A voz da Maria irrompeu no meu tímpano em uma mistura manhosa e chata.

Acho que ela nunca usou uma voz tão aguda antes.

- Quantas vezes tenho que dizer que não sou a pessoa certa? - repeti pela milésima vez.

- Você é a pessoa ideal! - ela exclamou - é minha melhor amiga, sabe cuidar de mim, sabe se cuidar sozinha...

- Também sei que é melhor ficar em casa estudando. - respondi seca.

- Droga Gabi! Você tem que parar de ser anti-social! É só uma festa. - ela reclamou.

- Exatamente! Uma festa. E eu com toda a certeza do mundo não sou o tipo de garota que vai a festas. - falei apertando o celular contra a orelha.

- Esse é o problema. Você nunca experimenta algo novo. Só sabe estudar, estudar e estudar! O enem é só daqui a dois anos e você já está na fila. - ela falou nitidamente sem paciência.

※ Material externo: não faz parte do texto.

theorem keeps_ssChecksumProgrammed (s : State) (i : Fin 193) (v : Word) :
    KeepsAllBut programmedParts s (ssChecksumProgrammed i v s) := by
  have h0 : KeepsAllBut programmedParts s
      ((s.setStore { s.store.programmed i v with cond := (s.store.programmed i v).checkResult }).statusChange 20) :=
    .statusChange fun q hq => by cases q <;> first | rfl | exact absurd (by decide) hq
  unfold ssChecksumProgrammed
  dsimp only
  split
  · exact h0.request.request
  · exact (h0.zcAllEntriesChange).request.request

theorem keeps_ssPermitRequest (s : State) (n : Word) :
    KeepsAllBut (.permit :: reportParts) s (ssPermitRequest n s) := by
  have hp : ∀ x, KeepsAllBut (.permit :: reportParts) s (s.setStore { s.store with permit := x }) := fun x q hq => by
    cases q <;> first | rfl | exact absurd (by decide) hq
  unfold ssPermitRequest
  split
  · exact (KeepsAllBut.refl s).request
  · split
    · split
      · exact .refl s
      · exact (hp _).statusChange
    · dsimp only
      split
      · exact (hp _).request.statusChange
      · exact (hp _).request

theorem keeps_ssProgramRequest (s : State) (i : Fin 193) (v : Word) (w : UpWord) :
    KeepsAllBut (.permit :: .programming :: reportParts) s (ssProgramRequest i v w s).1 := by
  unfold ssProgramRequest
  split
  · exact (KeepsAllBut.refl s).request
  · split
    · exact (KeepsAllBut.refl s).request
    · split
      · exact .statusChange fun q hq => by cases q <;> first | rfl | exact absurd (by decide) hq
      · exact .statusChange (.request fun q hq => by cases q <;> first | rfl | exact absurd (by decide) hq)

/-! ### Address watch -/

/-- What AW's work may touch. -/
def watchParts : List Part := .watch :: reportParts

theorem KeepsAllBut.awHit {c : List Part} {s t : State} {w : UpWord} {u : Fin 4}
    (h : KeepsAllBut c s t) (hc : ∀ q ∈ watchParts, q ∈ c := by decide) : KeepsAllBut c s (awHit w u t) := by
  have h1 : ∀ q ∈ [Part.watch], q ∈ c := fun q hq => hc q (by revert q; decide)
  have h2 : ∀ q ∈ reportParts, q ∈ c := fun q hq => hc q (by revert q; decide)
  have h3 : ∀ q ∈ statusParts, q ∈ c := fun q hq => hc q (by revert q; decide)
  unfold Machine.awHit
  dsimp only
  split
  · exact (h.setUnit h1).statusChanges h3
  · exact ((h.setUnit h1).statusChanges h3).request h2

theorem KeepsAllBut.awLook {c : List Part} {s t : State} {w : UpWord}
    (h : KeepsAllBut c s t) (hc : ∀ q ∈ watchParts, q ∈ c := by decide) : KeepsAllBut c s (awLook w t) :=
  .forEach _ (fun _ _ hu => hu.awHit hc) h

theorem KeepsAllBut.awData {c : List Part} {s t : State} {x : Option Word} {u : Fin 4}
    (h : KeepsAllBut c s t) (hc : ∀ q ∈ Part.watch :: statusParts, q ∈ c := by decide) :
    KeepsAllBut c s (awData x u t) :=
  (h.setUnit fun q hq => hc q (by simp_all)).statusChanges fun q hq => hc q (by simp_all)

theorem KeepsAllBut.awTurnOff {c : List Part} {s t : State} {u : Fin 4}
    (h : KeepsAllBut c s t) (hc : ∀ q ∈ Part.watch :: statusParts, q ∈ c := by decide) :
    KeepsAllBut c s (awTurnOff u t) := by
  unfold Machine.awTurnOff
  dsimp only
  split
  · exact (h.setUnit fun q hq => hc q (by simp_all)).statusChanges fun q hq => hc q (by simp_all)
  · exact h

theorem KeepsAllBut.awCommand {c : List Part} {s t : State} {o : Vector Word 4}
    (h : KeepsAllBut c s t) (hc : ∀ q ∈ Part.watch :: statusParts, q ∈ c := by decide) :
    KeepsAllBut c s (awCommand o t) := by
  have h1 : ∀ q ∈ [Part.watch], q ∈ c := fun q hq => hc q (by simp_all)
  have h3 : ∀ q ∈ statusParts, q ∈ c := fun q hq => hc q (by simp_all)
  unfold Machine.awCommand
  dsimp only
  split
  · exact h
  · unfold awSet
    dsimp only
    split
    · exact h
    · exact (h.setUnit h1).statusChanges h3
  · exact h.awTurnOff hc
  · unfold awResetHits
    dsimp only
    split
    · exact h
    · exact (h.setUnit h1).statusChanges h3

theorem KeepsAllBut.awDisarm {c : List Part} {s t : State}
    (h : KeepsAllBut c s t) (hc : ∀ q ∈ Part.watch :: statusParts, q ∈ c := by decide) :
    KeepsAllBut c s (awDisarm t) :=
  .forEach _ (fun _ _ hu => hu.awTurnOff hc) h

end Sys2Proof.Machine
end

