-- ==== Sys2Proof/Laws/Words.lean ====
section
/-!
SUPPORT. How a word is taken: what AW's look leaves alone, where the words of the plan area fall, and what comes of a
word that is taken.
-/
namespace Sys2Proof.Machine

/-! ### AW's look at a word -/

@[simp] theorem awLook_pending (w : UpWord) (s : State) : (awLook w s).pending = s.pending :=
  forEach_keeps (fun t => t.pending = s.pending) _ (fun u _ t ht => by
    unfold awHit; dsimp only; split <;> simpa using ht) rfl

@[simp] theorem awLook_mem (w : UpWord) (s : State) : (awLook w s).mem = s.mem :=
  forEach_keeps (fun t => t.mem = s.mem) _ (fun u _ t ht => by
    unfold awHit; dsimp only; split <;> simpa using ht) rfl

@[simp] theorem awLook_lines (w : UpWord) (s : State) : (awLook w s).lines = s.lines :=
  forEach_keeps (fun t => t.lines = s.lines) _ (fun u _ t ht => by
    unfold awHit; dsimp only; split <;> simpa using ht) rfl

@[simp] theorem awLook_areas (w : UpWord) (s : State) : (awLook w s).areas = s.areas :=
  forEach_keeps (fun t => t.areas = s.areas) _ (fun u _ t ht => by
    unfold awHit; dsimp only; split <;> simpa using ht) rfl

@[simp] theorem awLook_taps (w : UpWord) (s : State) : (awLook w s).taps = s.taps :=
  forEach_keeps (fun t => t.taps = s.taps) _ (fun u _ t ht => by
    unfold awHit; dsimp only; split <;> simpa using ht) rfl

@[simp] theorem awLook_guards (w : UpWord) (s : State) : (awLook w s).guards = s.guards :=
  forEach_keeps (fun t => t.guards = s.guards) _ (fun u _ t ht => by
    unfold awHit; dsimp only; split <;> simpa using ht) rfl

@[simp] theorem awLook_yieldLevel (w : UpWord) (s : State) : (awLook w s).yieldLevel = s.yieldLevel :=
  forEach_keeps (fun t => t.yieldLevel = s.yieldLevel) _ (fun u _ t ht => by
    unfold awHit; dsimp only; split <;> simpa using ht) rfl

@[simp] theorem awLook_loader (w : UpWord) (s : State) : (awLook w s).loader = s.loader :=
  forEach_keeps (fun t => t.loader = s.loader) _ (fun u _ t ht => by
    unfold awHit; dsimp only; split <;> simpa using ht) rfl

@[simp] theorem awLook_command (w : UpWord) (s : State) : (awLook w s).command = s.command :=
  forEach_keeps (fun t => t.command = s.command) _ (fun u _ t ht => by
    unfold awHit; dsimp only; split <;> simpa using ht) rfl

@[simp] theorem awLook_store (w : UpWord) (s : State) : (awLook w s).store = s.store :=
  forEach_keeps (fun t => t.store = s.store) _ (fun u _ t ht => by
    unfold awHit; dsimp only; split <;> simpa using ht) rfl

@[simp] theorem awLook_freeUsed (w : UpWord) (s : State) : (awLook w s).freeUsed = s.freeUsed :=
  forEach_keeps (fun t => t.freeUsed = s.freeUsed) _ (fun u _ t ht => by
    unfold awHit; dsimp only; split <;> simpa using ht) rfl

@[simp] theorem awLook_path_straps (w : UpWord) (s : State) : (awLook w s).path.straps = s.path.straps :=
  forEach_keeps (fun t => t.path.straps = s.path.straps) _ (fun u _ t ht => by
    unfold awHit; dsimp only; split <;> simpa using ht) rfl

@[simp] theorem awLook_path_resetHeld (w : UpWord) (s : State) : (awLook w s).path.resetHeld = s.path.resetHeld :=
  forEach_keeps (fun t => t.path.resetHeld = s.path.resetHeld) _ (fun u _ t ht => by
    unfold awHit; dsimp only; split <;> simpa using ht) rfl

@[simp] theorem awLook_path_inHand (w : UpWord) (s : State) : (awLook w s).path.inHand = s.path.inHand :=
  forEach_keeps (fun t => t.path.inHand = s.path.inHand) _ (fun u _ t ht => by
    unfold awHit; dsimp only; split <;> simpa using ht) rfl

@[simp] theorem awLook_path_waiting (w : UpWord) (s : State) : (awLook w s).path.waiting = s.path.waiting :=
  forEach_keeps (fun t => t.path.waiting = s.path.waiting) _ (fun u _ t ht => by
    unfold awHit; dsimp only; split <;> simpa using ht) rfl

@[simp] theorem awLook_path_held (w : UpWord) (s : State) : (awLook w s).path.held = s.path.held :=
  forEach_keeps (fun t => t.path.held = s.path.held) _ (fun u _ t ht => by
    unfold awHit; dsimp only; split <;> simpa using ht) rfl

@[simp] theorem awLook_path_port (w : UpWord) (s : State) : (awLook w s).path.port = s.path.port :=
  forEach_keeps (fun t => t.path.port = s.path.port) _ (fun u _ t ht => by
    unfold awHit; dsimp only; split <;> simpa using ht) rfl

@[simp] theorem awLook_path_count (w : UpWord) (s : State) : (awLook w s).path.count = s.path.count :=
  forEach_keeps (fun t => t.path.count = s.path.count) _ (fun u _ t ht => by
    unfold awHit; dsimp only; split <;> simpa using ht) rfl

@[simp] theorem awLook_path_pointer (w : UpWord) (s : State) : (awLook w s).path.pointer = s.path.pointer :=
  forEach_keeps (fun t => t.path.pointer = s.path.pointer) _ (fun u _ t ht => by
    unfold awHit; dsimp only; split <;> simpa using ht) rfl

@[simp] theorem awLook_path_ownPL (w : UpWord) (s : State) : (awLook w s).path.ownPL = s.path.ownPL :=
  forEach_keeps (fun t => t.path.ownPL = s.path.ownPL) _ (fun u _ t ht => by
    unfold awHit; dsimp only; split <;> simpa using ht) rfl

@[simp] theorem awLook_path_ownCU (w : UpWord) (s : State) : (awLook w s).path.ownCU = s.path.ownCU :=
  forEach_keeps (fun t => t.path.ownCU = s.path.ownCU) _ (fun u _ t ht => by
    unfold awHit; dsimp only; split <;> simpa using ht) rfl

@[simp] theorem awLook_path_ownSS (w : UpWord) (s : State) : (awLook w s).path.ownSS = s.path.ownSS :=
  forEach_keeps (fun t => t.path.ownSS = s.path.ownSS) _ (fun u _ t ht => by
    unfold awHit; dsimp only; split <;> simpa using ht) rfl

@[simp] theorem awLook_path_lastDone (w : UpWord) (s : State) : (awLook w s).path.lastDone = s.path.lastDone :=
  forEach_keeps (fun t => t.path.lastDone = s.path.lastDone) _ (fun u _ t ht => by
    unfold awHit; dsimp only; split <;> simpa using ht) rfl

@[simp] theorem awLook_writer_head (w : UpWord) (s : State) : (awLook w s).writer.head = s.writer.head :=
  forEach_keeps (fun t => t.writer.head = s.writer.head) _ (fun u _ t ht => by
    unfold awHit; dsimp only; split <;> simpa using ht) rfl

@[simp] theorem awLook_writer_tail (w : UpWord) (s : State) : (awLook w s).writer.tail = s.writer.tail :=
  forEach_keeps (fun t => t.writer.tail = s.writer.tail) _ (fun u _ t ht => by
    unfold awHit; dsimp only; split <;> simpa using ht) rfl

@[simp] theorem line_awLook (w : UpWord) (s : State) (i : Fin 24) : (awLook w s).line i = s.line i := by
  simp [State.line]

@[simp] theorem area_awLook (w : UpWord) (s : State) (i : Fin 8) : (awLook w s).area i = s.area i := by
  simp [State.area]

@[simp] theorem tap_awLook (w : UpWord) (s : State) (i : Fin 48) : (awLook w s).tap i = s.tap i := by
  simp [State.tap]

@[simp] theorem guard_awLook (w : UpWord) (s : State) (i : Fin 48) : (awLook w s).guard i = s.guard i := by
  simp [State.guard]

theorem awLook_unwatched (s : State) (w : UpWord) (h : s.unwatched w) : awLook w s = s := by
  unfold awLook; rw [h]; rfl

theorem keeps_awLook (s : State) (w : UpWord) : KeepsAllBut watchParts s (awLook w s) := (KeepsAllBut.refl s).awLook

@[simp] theorem watchersOf_write (s : State) (m : Master) (a : Addr) (v : Word) : watchersOf s ⟨m, a, .write v⟩ = [] := rfl

@[simp] theorem dataParts_write (s : State) (m : Master) (a : Addr) (v : Word) :
    s.dataParts ⟨m, a, .write v⟩ = [] := rfl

- O que o enem tem haver com isso?

- Só usei ele de exemplo. Estou querendo dizer que você se planeja demais. Será que não dá pra, uma única vez na vida, você ir à uma festa de sexta a noite, beber um pouco e ser uma adolescente normal?!

Respirei fundo, ponderando se desligava na cara dela e me fingia de morta pelo resto do mês, ou se aceitava a proposta para poder calar a boca daquela garota irritante.

Suspirei, com ar de derrota.

- Que horas era a festa mesmo?

Ouvi gritos e pulos do outro lado da linha. Provavelmente a Maria estava pulando sobre a cama enquanto berrava de alegria.

Um ruído se estendeu e uma porta bateu. Logo ela voltou.

- Ei Gabi, ainda está aí?

- Sim, e pode me dizer o que houve aí? - perguntei contendo a risada da cena em que a imaginei caindo no chão.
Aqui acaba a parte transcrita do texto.